• **Source information**
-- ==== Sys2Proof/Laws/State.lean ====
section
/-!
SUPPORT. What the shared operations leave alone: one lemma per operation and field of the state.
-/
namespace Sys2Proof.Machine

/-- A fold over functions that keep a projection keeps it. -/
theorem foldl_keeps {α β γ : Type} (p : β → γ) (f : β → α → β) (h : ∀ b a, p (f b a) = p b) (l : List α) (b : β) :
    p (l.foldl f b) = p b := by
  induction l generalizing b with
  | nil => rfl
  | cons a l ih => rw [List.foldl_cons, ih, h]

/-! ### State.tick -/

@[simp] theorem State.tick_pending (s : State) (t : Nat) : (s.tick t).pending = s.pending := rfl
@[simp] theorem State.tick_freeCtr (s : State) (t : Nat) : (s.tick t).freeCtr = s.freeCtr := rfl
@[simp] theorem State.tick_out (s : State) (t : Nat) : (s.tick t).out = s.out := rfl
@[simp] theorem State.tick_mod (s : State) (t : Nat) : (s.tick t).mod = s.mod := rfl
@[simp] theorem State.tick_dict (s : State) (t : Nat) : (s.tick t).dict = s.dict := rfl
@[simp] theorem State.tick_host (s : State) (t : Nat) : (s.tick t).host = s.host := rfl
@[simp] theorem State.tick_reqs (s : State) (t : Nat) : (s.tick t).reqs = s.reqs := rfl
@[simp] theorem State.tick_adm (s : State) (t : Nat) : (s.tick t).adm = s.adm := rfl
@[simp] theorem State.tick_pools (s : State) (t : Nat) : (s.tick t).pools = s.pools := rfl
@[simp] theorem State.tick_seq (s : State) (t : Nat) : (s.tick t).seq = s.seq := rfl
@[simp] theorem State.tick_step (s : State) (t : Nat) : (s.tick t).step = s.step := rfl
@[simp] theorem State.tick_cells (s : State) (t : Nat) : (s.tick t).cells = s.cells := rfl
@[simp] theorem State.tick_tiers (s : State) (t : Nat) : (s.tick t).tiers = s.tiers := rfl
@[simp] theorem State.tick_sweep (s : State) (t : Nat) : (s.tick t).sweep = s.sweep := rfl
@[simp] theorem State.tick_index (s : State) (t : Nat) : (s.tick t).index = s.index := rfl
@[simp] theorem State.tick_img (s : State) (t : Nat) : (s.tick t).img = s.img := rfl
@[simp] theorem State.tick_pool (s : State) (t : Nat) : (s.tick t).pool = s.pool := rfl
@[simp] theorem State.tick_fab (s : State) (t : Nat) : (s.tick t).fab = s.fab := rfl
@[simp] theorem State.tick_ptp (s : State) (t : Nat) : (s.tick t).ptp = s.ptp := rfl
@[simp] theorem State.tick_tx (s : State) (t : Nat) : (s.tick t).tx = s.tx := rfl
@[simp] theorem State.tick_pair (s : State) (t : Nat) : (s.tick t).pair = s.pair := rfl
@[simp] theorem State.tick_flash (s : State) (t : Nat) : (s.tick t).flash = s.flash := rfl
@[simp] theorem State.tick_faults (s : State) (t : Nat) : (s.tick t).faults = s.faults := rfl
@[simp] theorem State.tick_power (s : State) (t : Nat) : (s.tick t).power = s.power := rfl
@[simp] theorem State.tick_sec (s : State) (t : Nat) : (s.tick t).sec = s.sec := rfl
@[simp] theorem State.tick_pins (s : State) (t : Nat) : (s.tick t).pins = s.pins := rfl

• **Exercise details**
With the first line being the one containing "s.dict := rfl" and the last line the one containing "s.flash := rfl", transcribe exactly the lines above that fall in that range.

• **Answer space**
@[simp] theorem State.tick_dict (s : State) (t : Nat) : (s.tick t).dict = s.dict := rfl
@[simp] theorem State.tick_host (s : State) (t : Nat) : (s.tick t).host = s.host := rfl
@[simp] theorem State.tick_reqs (s : State) (t : Nat) : (s.tick t).reqs = s.reqs := rfl
@[simp] theorem State.tick_adm (s : State) (t : Nat) : (s.tick t).adm = s.adm := rfl
@[simp] theorem State.tick_pools (s : State) (t : Nat) : (s.tick t).pools = s.pools := rfl
@[simp] theorem State.tick_seq (s : State) (t : Nat) : (s.tick t).seq = s.seq := rfl
@[simp] theorem State.tick_step (s : State) (t : Nat) : (s.tick t).step = s.step := rfl
@[simp] theorem State.tick_cells (s : State) (t : Nat) : (s.tick t).cells = s.cells := rfl
@[simp] theorem State.tick_tiers (s : State) (t : Nat) : (s.tick t).tiers = s.tiers := rfl
@[simp] theorem State.tick_sweep (s : State) (t : Nat) : (s.tick t).sweep = s.sweep := rfl
@[simp] theorem State.tick_index (s : State) (t : Nat) : (s.tick t).index = s.index := rfl
@[simp] theorem State.tick_img (s : State) (t : Nat) : (s.tick t).img = s.img := rfl
@[simp] theorem State.tick_pool (s : State) (t : Nat) : (s.tick t).pool = s.pool := rfl
@[simp] theorem State.tick_fab (s : State) (t : Nat) : (s.tick t).fab = s.fab := rfl
@[simp] theorem State.tick_ptp (s : State) (t : Nat) : (s.tick t).ptp = s.ptp := rfl
@[simp] theorem State.tick_tx (s : State) (t : Nat) : (s.tick t).tx = s.tx := rfl
@[simp] theorem State.tick_pair (s : State) (t : Nat) : (s.tick t).pair = s.pair := rfl
@[simp] theorem State.tick_flash (s : State) (t : Nat) : (s.tick t).flash = s.flash := rfl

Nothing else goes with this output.